* **Aim of the exercise**:
Look through the listing for the word "remainder". Copy each line that has it.

* **Information supplied**:
⟨
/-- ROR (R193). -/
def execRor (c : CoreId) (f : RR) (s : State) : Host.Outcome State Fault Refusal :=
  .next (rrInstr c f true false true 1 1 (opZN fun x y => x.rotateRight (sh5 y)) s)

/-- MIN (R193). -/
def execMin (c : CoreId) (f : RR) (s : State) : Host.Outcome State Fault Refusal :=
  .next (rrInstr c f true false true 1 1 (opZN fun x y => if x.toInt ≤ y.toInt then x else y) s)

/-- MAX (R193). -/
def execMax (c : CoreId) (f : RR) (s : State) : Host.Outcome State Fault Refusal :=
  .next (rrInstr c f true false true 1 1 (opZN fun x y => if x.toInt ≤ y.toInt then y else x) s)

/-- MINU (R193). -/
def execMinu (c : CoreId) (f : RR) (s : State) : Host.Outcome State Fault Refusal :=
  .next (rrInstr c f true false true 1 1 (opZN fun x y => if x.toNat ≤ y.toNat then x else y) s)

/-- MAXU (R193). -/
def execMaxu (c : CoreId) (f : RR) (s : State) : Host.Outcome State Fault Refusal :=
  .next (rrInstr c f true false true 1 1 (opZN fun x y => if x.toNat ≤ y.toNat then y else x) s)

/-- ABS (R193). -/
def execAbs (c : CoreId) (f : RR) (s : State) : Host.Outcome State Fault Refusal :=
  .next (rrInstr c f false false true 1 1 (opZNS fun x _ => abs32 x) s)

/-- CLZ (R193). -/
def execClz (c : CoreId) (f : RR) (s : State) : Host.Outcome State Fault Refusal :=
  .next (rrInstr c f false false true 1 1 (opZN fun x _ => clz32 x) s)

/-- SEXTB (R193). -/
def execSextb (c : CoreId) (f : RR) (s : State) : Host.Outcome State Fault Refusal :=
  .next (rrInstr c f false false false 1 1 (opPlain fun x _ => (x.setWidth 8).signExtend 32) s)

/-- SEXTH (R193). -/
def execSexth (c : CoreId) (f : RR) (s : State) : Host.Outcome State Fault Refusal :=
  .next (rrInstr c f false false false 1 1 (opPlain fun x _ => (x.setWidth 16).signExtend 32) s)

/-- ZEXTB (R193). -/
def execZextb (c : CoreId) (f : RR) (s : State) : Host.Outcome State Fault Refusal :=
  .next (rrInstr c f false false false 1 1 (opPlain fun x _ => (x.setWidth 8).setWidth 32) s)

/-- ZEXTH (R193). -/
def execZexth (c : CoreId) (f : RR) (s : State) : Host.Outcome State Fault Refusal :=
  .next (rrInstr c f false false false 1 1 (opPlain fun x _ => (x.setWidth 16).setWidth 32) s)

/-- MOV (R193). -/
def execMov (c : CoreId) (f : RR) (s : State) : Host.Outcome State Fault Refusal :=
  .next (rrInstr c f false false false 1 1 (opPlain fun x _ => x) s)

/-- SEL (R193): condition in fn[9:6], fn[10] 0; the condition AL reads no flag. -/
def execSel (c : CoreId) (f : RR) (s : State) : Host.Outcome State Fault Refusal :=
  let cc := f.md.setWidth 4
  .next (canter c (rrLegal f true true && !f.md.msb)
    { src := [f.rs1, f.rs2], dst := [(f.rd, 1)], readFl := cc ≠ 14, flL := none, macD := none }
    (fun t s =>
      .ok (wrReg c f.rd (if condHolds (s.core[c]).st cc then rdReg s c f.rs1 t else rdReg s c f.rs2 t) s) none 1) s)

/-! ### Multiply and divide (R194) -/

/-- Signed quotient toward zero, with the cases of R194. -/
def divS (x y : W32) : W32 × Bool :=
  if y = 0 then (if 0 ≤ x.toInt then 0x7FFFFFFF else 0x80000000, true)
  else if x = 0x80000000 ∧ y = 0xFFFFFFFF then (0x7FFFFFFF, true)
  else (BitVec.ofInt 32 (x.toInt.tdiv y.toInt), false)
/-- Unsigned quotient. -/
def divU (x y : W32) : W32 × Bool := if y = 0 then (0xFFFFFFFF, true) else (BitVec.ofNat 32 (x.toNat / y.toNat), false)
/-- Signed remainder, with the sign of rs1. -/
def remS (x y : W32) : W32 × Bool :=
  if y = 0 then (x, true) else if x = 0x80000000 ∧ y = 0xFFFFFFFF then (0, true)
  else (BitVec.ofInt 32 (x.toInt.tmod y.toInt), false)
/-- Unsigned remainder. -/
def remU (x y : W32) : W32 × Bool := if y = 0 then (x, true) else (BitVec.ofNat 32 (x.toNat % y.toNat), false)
⟩
* **Exercise result**:
/-- Signed remainder, with the sign of rs1. -/
/-- Unsigned remainder. -/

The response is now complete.